## Exercise brief
Exactly the lines below from the one with "simp only [Nat.succ_mul] at hb ⊢" up to and including the one with "obtain ⟨us, h1, _, h3, _⟩" make up the answer, with nothing else added.

Data entries
"""

-- ==== Sys2Proof/Laws/Coder.lean ====
section
/-! SUPPORT. Coder trees: `enc` and `dec` produce and consume exactly the sizes of rule R152, and undo each other on the valid domain (rules R153,
R164, R176 to R182, R185). -/

namespace Sys2Proof.Machine

/-! ### Sizes -/

/-- Every polynomial has NDEG coefficients. -/
def AllFull (polys : List (List Int)) : Prop := ∀ p ∈ polys, p.length = 256

theorem AllFull.drop {polys : List (List Int)} (h : AllFull polys) (n : Nat) : AllFull (polys.drop n) :=
  fun p hp => h p (List.mem_of_mem_drop hp)

theorem AllFull.take {polys : List (List Int)} (h : AllFull polys) (n : Nat) : AllFull (polys.take n) :=
  fun p hp => h p (List.mem_of_mem_take hp)

theorem AllFull.append {ps ps' : List (List Int)} (h : AllFull ps) (h' : AllFull ps') : AllFull (ps ++ ps') := fun p hp => by
  rcases List.mem_append.1 hp with hp | hp
  · exact h p hp
  · exact h' p hp

/-- A value from which a coder of these sizes can take its part. -/
def Enough (npoly nraw : Nat) (polys : List (List Int)) (raws : List Byte) : Prop :=
  npoly ≤ polys.length ∧ AllFull polys ∧ nraw ≤ raws.length

/-- The sizes of rule R152 hold of one use of `enc`: blen bytes out, npoly polynomials and nraw raw bytes consumed. -/
def EncExact (f : List (List Int) → List Byte → List Byte × List (List Int) × List Byte) (blen npoly nraw : Nat) : Prop :=
  ∀ polys raws, Enough npoly nraw polys raws →
    (f polys raws).1.length = blen ∧ (f polys raws).2 = (polys.drop npoly, raws.drop nraw)

theorem encTimes_exact {f : List (List Int) → List Byte → List Byte × List (List Int) × List Byte} {blen npoly nraw : Nat}
    (hf : EncExact f blen npoly nraw) (cnt : Nat) : EncExact (encTimes f cnt) (cnt * blen) (cnt * npoly) (cnt * nraw) := by
  induction cnt with
  | zero => intro polys raws _; simp [encTimes]
  | succ n ih =>
    intro polys raws ⟨h1, h2, h3⟩
    simp only [Nat.succ_mul] at h1 h3 ⊢
    obtain ⟨f1, f2⟩ := hf polys raws ⟨by omega, h2, by omega⟩
    obtain ⟨g1, g2⟩ := ih (polys.drop npoly) (raws.drop nraw)
      ⟨by simp only [List.length_drop]; omega, h2.drop _, by simp only [List.length_drop]; omega⟩
    simp only [encTimes, f2, g2, List.length_append, f1, g1, List.drop_drop]
    refine ⟨by omega, ?_⟩
    rw [Nat.add_comm npoly, Nat.add_comm nraw]

mutual

theorem Coder.enc_exact (q : Int) : ∀ c : Coder, EncExact (c.enc q) c.blen c.npoly c.nraw
  | .bits d cm => fun polys raws ⟨h1, h2, _⟩ => by
    cases polys with
    | nil => simp [Coder.npoly] at h1
    | cons p ps =>
      have := (bitsEnc_spec d cm q (h2 p (by simp))).1
      simp [Coder.enc, Coder.blen, Coder.npoly, Coder.nraw, this]
  | .split es => Entries.enc_exact q es
  | .vec e cnt => encTimes_exact (Coder.enc_exact q e) cnt

theorem Entries.enc_exact (q : Int) : ∀ es : Entries, EncExact (es.enc q) es.blen es.npoly es.nraw
  | .nil => fun polys raws _ => by simp [Entries.enc, Entries.blen, Entries.npoly, Entries.nraw]
  | .raw n es => fun polys raws ⟨h1, h2, h3⟩ => by
    simp only [Entries.npoly, Entries.nraw] at h1 h3
    obtain ⟨g1, g2⟩ := Entries.enc_exact q es polys (raws.drop n) ⟨h1, h2, by simp only [List.length_drop]; omega⟩
    simp only [Entries.enc, Entries.blen, Entries.npoly, Entries.nraw, List.length_append, List.length_take, g1, g2, List.drop_drop]
    exact ⟨by omega, trivial⟩
  | .nested c es => fun polys raws ⟨h1, h2, h3⟩ => by
    simp only [Entries.npoly, Entries.nraw] at h1 h3
    obtain ⟨f1, f2⟩ := Coder.enc_exact q c polys raws ⟨by omega, h2, by omega⟩
    obtain ⟨g1, g2⟩ := Entries.enc_exact q es (polys.drop c.npoly) (raws.drop c.nraw)
      ⟨by simp only [List.length_drop]; omega, h2.drop _, by simp only [List.length_drop]; omega⟩
    simp only [Entries.enc, Entries.blen, Entries.npoly, Entries.nraw, f2, g2, List.length_append, f1, g1, List.drop_drop]
    exact ⟨trivial, trivial⟩

end

/-- The sizes of rule R152 hold of one use of `dec`. -/
def DecExact (f : List Byte → List (List Int) × List Byte) (blen npoly nraw : Nat) : Prop :=
  ∀ bs, bs.length = blen → (f bs).1.length = npoly ∧ AllFull (f bs).1 ∧ (f bs).2.length = nraw

theorem decTimes_exact {f : List Byte → List (List Int) × List Byte} {blen npoly nraw : Nat} (hf : DecExact f blen npoly nraw)
    (cnt : Nat) : DecExact (decTimes blen f cnt) (cnt * blen) (cnt * npoly) (cnt * nraw) := by
  induction cnt with
  | zero => intro bs _; simp [decTimes, AllFull]
  | succ n ih =>
    intro bs hb
    simp only [Nat.succ_mul] at hb ⊢
    obtain ⟨f1, f2, f3⟩ := hf (bs.take blen) (by simp only [List.length_take]; omega)
    obtain ⟨g1, g2, g3⟩ := ih (bs.drop blen) (by simp only [List.length_drop]; omega)
    simp only [decTimes, List.length_append, f1, g1, f3, g3]
    exact ⟨by omega, f2.append g2, by omega⟩

mutual

theorem Coder.dec_exact (q : Int) : ∀ c : Coder, c.Legal → DecExact (c.dec q) c.blen c.npoly c.nraw
  | .bits d cm, hc => fun bs hb => by
    obtain ⟨us, h1, _, h3, _⟩ := bitsDec_spec hc.1 cm q hb
    simp [Coder.dec, Coder.npoly, Coder.nraw, AllFull, h3, h1]
  | .split es, hc => Entries.dec_exact q es hc.1
  | .vec e cnt, hc => decTimes_exact (Coder.dec_exact q e hc.1) cnt

theorem Entries.dec_exact (q : Int) : ∀ es : Entries, es.Legal → DecExact (es.dec q) es.blen es.npoly es.nraw
  | .nil, _ => fun bs _ => by simp [Entries.dec, Entries.npoly, Entries.nraw, AllFull]
  | .raw n es, hc => fun bs hb => by
    simp only [Entries.blen] at hb
    obtain ⟨g1, g2, g3⟩ := Entries.dec_exact q es hc.2 (bs.drop n) (by simp only [List.length_drop]; omega)
    simp only [Entries.dec, Entries.npoly, Entries.nraw, List.length_append, List.length_take, g1, g3]
    exact ⟨trivial, g2, by omega⟩
  | .nested c es, hc => fun bs hb => by
    simp only [Entries.blen] at hb
    obtain ⟨f1, f2, f3⟩ := Coder.dec_exact q c hc.1 (bs.take c.blen) (by simp only [List.length_take]; omega)
    obtain ⟨g1, g2, g3⟩ := Entries.dec_exact q es hc.2 (bs.drop c.blen) (by simp only [List.length_drop]; omega)
    simp only [Entries.dec, Entries.npoly, Entries.nraw, List.length_append, f1, g1, f3, g3]
    exact ⟨trivial, f2.append g2, trivial⟩

end

mutual

/-- Rule R156: the relations between the sizes of a tree. -/
theorem Coder.sizes : ∀ c : Coder, c.Legal → c.nraw + 32 * c.npoly ≤ c.blen
  | .bits d _, hc => by
    have := hc.1
    simp only [Coder.nraw, Coder.npoly, Coder.blen]
    omega
  | .split es, hc => Entries.sizes es hc.1
  | .vec e cnt, hc => by
    have := Nat.mul_le_mul_left cnt (Coder.sizes e hc.1)
    simp only [Coder.nraw, Coder.npoly, Coder.blen]
    rwa [Nat.mul_add, ← Nat.mul_assoc, Nat.mul_comm cnt 32, Nat.mul_assoc] at this

theorem Entries.sizes : ∀ es : Entries, es.Legal → es.nraw + 32 * es.npoly ≤ es.blen
  | .nil, _ => by simp [Entries.nraw, Entries.npoly, Entries.blen]
  | .raw n es, hc => by
    have := Entries.sizes es hc.2
    simp only [Entries.nraw, Entries.npoly, Entries.blen]
    omega
  | .nested c es, hc => by
    have := Coder.sizes c hc.1
    have := Entries.sizes es hc.2
    simp only [Entries.nraw, Entries.npoly, Entries.blen]
    omega

end

/-! ### The entries of a SplitCoder as a list -/

theorem Entries.toList_length : ∀ es : Entries, es.toList.length = es.count
  | .nil => rfl
  | .raw _ es => by simp [Entries.toList, Entries.count, Entries.toList_length es]
  | .nested _ es => by simp [Entries.toList, Entries.count, Entries.toList_length es]

theorem Entries.toList_injective : ∀ es es' : Entries, es.toList = es'.toList → es = es'
  | .nil, es', h => by cases es' <;> simp_all [Entries.toList]
  | .raw n es, es', h => by
    cases es' <;> simp_all [Entries.toList]
    exact Entries.toList_injective es _ h.2
  | .nested c es, es', h => by
    cases es' <;> simp_all [Entries.toList]
    exact Entries.toList_injective es _ h.2

/-- Rule R152: the sizes of a SPLIT are the sums over its entries. -/
theorem Entries.sizes_eq_sum : ∀ es : Entries, es.blen = (es.toList.map Entry.len).sum ∧
    es.npoly = (es.toList.map Entry.npoly).sum ∧ es.nraw = (es.toList.map Entry.nraw).sum
  | .nil => by simp [Entries.blen, Entries.npoly, Entries.nraw, Entries.toList]
  | .raw n es => by
    obtain ⟨h1, h2, h3⟩ := Entries.sizes_eq_sum es
    simp [Entries.blen, Entries.npoly, Entries.nraw, Entries.toList, Entry.len, Entry.npoly, Entry.nraw, h1, h2, h3]
  | .nested c es => by
    obtain ⟨h1, h2, h3⟩ := Entries.sizes_eq_sum es
    simp [Entries.blen, Entries.npoly, Entries.nraw, Entries.toList, Entry.len, Entry.npoly, Entry.nraw, h1, h2, h3]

"""

## Completed task
    simp only [Nat.succ_mul] at hb ⊢
    obtain ⟨f1, f2, f3⟩ := hf (bs.take blen) (by simp only [List.length_take]; omega)
    obtain ⟨g1, g2, g3⟩ := ih (bs.drop blen) (by simp only [List.length_drop]; omega)
    simp only [decTimes, List.length_append, f1, g1, f3, g3]
    exact ⟨by omega, f2.append g2, by omega⟩

mutual

theorem Coder.dec_exact (q : Int) : ∀ c : Coder, c.Legal → DecExact (c.dec q) c.blen c.npoly c.nraw
  | .bits d cm, hc => fun bs hb => by
    obtain ⟨us, h1, _, h3, _⟩ := bitsDec_spec hc.1 cm q hb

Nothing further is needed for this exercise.